## Task statement:
Starting at the first line of the data below, retype every line up to and including the one containing "theorem leaveReady_frame (e".

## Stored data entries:
▼▼▼

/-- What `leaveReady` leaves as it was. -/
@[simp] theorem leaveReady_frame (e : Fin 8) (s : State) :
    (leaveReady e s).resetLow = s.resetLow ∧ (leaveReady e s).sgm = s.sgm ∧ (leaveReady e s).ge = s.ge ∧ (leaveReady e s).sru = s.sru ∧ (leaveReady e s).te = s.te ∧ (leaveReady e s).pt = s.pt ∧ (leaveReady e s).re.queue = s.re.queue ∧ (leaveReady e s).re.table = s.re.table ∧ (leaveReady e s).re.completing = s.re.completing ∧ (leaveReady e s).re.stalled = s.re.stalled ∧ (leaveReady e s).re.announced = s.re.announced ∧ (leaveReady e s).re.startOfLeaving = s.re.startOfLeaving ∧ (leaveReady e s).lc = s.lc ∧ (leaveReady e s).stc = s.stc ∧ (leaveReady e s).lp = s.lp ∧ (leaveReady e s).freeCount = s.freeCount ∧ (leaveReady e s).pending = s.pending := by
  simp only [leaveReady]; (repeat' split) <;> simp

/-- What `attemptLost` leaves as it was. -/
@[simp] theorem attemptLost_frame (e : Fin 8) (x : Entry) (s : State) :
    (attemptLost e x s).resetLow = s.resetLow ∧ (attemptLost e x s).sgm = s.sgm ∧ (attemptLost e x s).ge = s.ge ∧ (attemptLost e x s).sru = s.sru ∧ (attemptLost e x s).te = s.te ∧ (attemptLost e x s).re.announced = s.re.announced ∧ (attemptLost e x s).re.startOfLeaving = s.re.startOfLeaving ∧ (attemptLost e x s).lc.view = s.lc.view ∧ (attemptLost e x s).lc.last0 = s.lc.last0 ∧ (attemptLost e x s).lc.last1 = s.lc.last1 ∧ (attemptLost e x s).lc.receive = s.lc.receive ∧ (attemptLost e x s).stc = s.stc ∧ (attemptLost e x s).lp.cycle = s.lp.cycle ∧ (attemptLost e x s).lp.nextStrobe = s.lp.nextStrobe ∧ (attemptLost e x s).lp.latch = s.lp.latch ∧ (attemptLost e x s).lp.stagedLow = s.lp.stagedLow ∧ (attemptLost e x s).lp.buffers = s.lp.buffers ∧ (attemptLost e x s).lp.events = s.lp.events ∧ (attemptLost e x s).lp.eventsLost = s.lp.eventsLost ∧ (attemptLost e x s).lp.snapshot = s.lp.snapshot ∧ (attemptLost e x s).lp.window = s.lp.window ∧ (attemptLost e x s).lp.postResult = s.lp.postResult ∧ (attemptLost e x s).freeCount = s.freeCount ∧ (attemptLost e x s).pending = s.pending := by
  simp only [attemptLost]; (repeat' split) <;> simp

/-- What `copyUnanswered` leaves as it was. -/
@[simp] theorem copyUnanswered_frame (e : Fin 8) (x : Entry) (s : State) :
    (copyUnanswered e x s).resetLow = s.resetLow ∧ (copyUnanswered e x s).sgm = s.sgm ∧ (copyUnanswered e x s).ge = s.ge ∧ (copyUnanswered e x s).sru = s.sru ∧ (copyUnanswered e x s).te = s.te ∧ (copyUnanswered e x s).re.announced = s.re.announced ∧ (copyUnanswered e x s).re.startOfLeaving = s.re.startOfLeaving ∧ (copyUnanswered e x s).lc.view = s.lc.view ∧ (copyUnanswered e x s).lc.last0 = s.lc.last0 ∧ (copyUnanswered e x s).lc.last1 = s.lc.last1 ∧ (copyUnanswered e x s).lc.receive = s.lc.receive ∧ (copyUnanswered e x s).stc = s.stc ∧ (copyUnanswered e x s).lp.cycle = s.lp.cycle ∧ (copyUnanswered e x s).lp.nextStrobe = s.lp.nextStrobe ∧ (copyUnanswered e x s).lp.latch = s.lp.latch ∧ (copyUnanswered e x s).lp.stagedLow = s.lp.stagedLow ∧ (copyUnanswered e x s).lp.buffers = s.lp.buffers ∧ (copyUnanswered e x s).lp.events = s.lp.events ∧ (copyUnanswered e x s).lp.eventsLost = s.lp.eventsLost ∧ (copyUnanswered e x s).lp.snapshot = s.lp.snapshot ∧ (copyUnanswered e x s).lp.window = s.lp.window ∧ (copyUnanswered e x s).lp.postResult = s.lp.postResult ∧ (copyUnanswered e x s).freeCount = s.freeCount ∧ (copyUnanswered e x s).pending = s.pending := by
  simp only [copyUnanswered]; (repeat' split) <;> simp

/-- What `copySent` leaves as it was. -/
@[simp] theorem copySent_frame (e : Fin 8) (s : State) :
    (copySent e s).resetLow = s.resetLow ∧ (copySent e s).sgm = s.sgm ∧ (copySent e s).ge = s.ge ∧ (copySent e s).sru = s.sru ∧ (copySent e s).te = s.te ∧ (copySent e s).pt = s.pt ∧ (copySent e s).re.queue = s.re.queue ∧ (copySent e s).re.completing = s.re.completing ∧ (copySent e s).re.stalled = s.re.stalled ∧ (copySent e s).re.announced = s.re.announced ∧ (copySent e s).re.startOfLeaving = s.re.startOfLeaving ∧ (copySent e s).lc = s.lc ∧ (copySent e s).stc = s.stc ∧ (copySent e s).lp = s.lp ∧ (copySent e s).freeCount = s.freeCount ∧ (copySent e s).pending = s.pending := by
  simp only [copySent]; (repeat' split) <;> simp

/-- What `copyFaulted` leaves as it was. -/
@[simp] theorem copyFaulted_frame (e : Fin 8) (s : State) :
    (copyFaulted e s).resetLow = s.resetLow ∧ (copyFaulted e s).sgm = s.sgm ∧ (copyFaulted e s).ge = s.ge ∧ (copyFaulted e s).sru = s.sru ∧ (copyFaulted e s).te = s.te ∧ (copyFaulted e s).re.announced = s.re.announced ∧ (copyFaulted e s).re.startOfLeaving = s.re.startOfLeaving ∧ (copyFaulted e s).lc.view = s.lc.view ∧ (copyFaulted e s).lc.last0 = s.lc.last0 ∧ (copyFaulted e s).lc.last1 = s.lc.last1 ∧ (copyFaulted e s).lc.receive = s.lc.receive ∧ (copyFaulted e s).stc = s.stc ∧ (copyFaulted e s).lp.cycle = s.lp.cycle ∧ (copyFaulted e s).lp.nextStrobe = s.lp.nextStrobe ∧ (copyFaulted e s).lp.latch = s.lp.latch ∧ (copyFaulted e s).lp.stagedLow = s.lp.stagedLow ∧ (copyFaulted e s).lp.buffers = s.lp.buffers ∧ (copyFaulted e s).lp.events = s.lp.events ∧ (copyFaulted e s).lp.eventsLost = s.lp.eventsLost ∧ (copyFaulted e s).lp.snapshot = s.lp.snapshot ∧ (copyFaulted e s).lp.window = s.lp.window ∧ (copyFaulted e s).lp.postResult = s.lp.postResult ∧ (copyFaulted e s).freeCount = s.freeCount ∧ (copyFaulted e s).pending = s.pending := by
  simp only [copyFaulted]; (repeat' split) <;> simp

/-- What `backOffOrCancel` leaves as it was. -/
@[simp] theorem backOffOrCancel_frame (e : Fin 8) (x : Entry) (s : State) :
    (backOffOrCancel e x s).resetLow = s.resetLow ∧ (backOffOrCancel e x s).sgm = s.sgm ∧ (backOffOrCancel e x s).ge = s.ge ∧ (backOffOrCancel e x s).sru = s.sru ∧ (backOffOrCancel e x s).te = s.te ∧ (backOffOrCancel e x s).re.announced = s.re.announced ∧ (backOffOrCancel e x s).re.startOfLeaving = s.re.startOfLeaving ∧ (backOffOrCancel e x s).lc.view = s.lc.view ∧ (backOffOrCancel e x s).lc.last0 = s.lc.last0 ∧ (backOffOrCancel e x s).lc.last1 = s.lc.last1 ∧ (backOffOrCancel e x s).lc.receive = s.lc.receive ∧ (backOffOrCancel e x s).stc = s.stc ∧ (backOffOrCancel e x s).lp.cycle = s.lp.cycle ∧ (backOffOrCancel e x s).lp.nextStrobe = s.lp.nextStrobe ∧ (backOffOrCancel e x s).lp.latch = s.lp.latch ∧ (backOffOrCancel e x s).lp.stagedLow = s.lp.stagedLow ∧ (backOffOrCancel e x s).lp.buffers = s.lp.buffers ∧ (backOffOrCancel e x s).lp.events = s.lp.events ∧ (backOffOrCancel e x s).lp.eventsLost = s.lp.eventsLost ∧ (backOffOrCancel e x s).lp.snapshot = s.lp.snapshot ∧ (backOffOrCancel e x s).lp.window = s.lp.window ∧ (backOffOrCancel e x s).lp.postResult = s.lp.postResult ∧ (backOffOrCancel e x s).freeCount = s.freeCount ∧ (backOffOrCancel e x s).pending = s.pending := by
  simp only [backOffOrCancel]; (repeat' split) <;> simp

▲▲▲

## Completed task:
/-- What `leaveReady` leaves as it was. -/
@[simp] theorem leaveReady_frame (e : Fin 8) (s : State) :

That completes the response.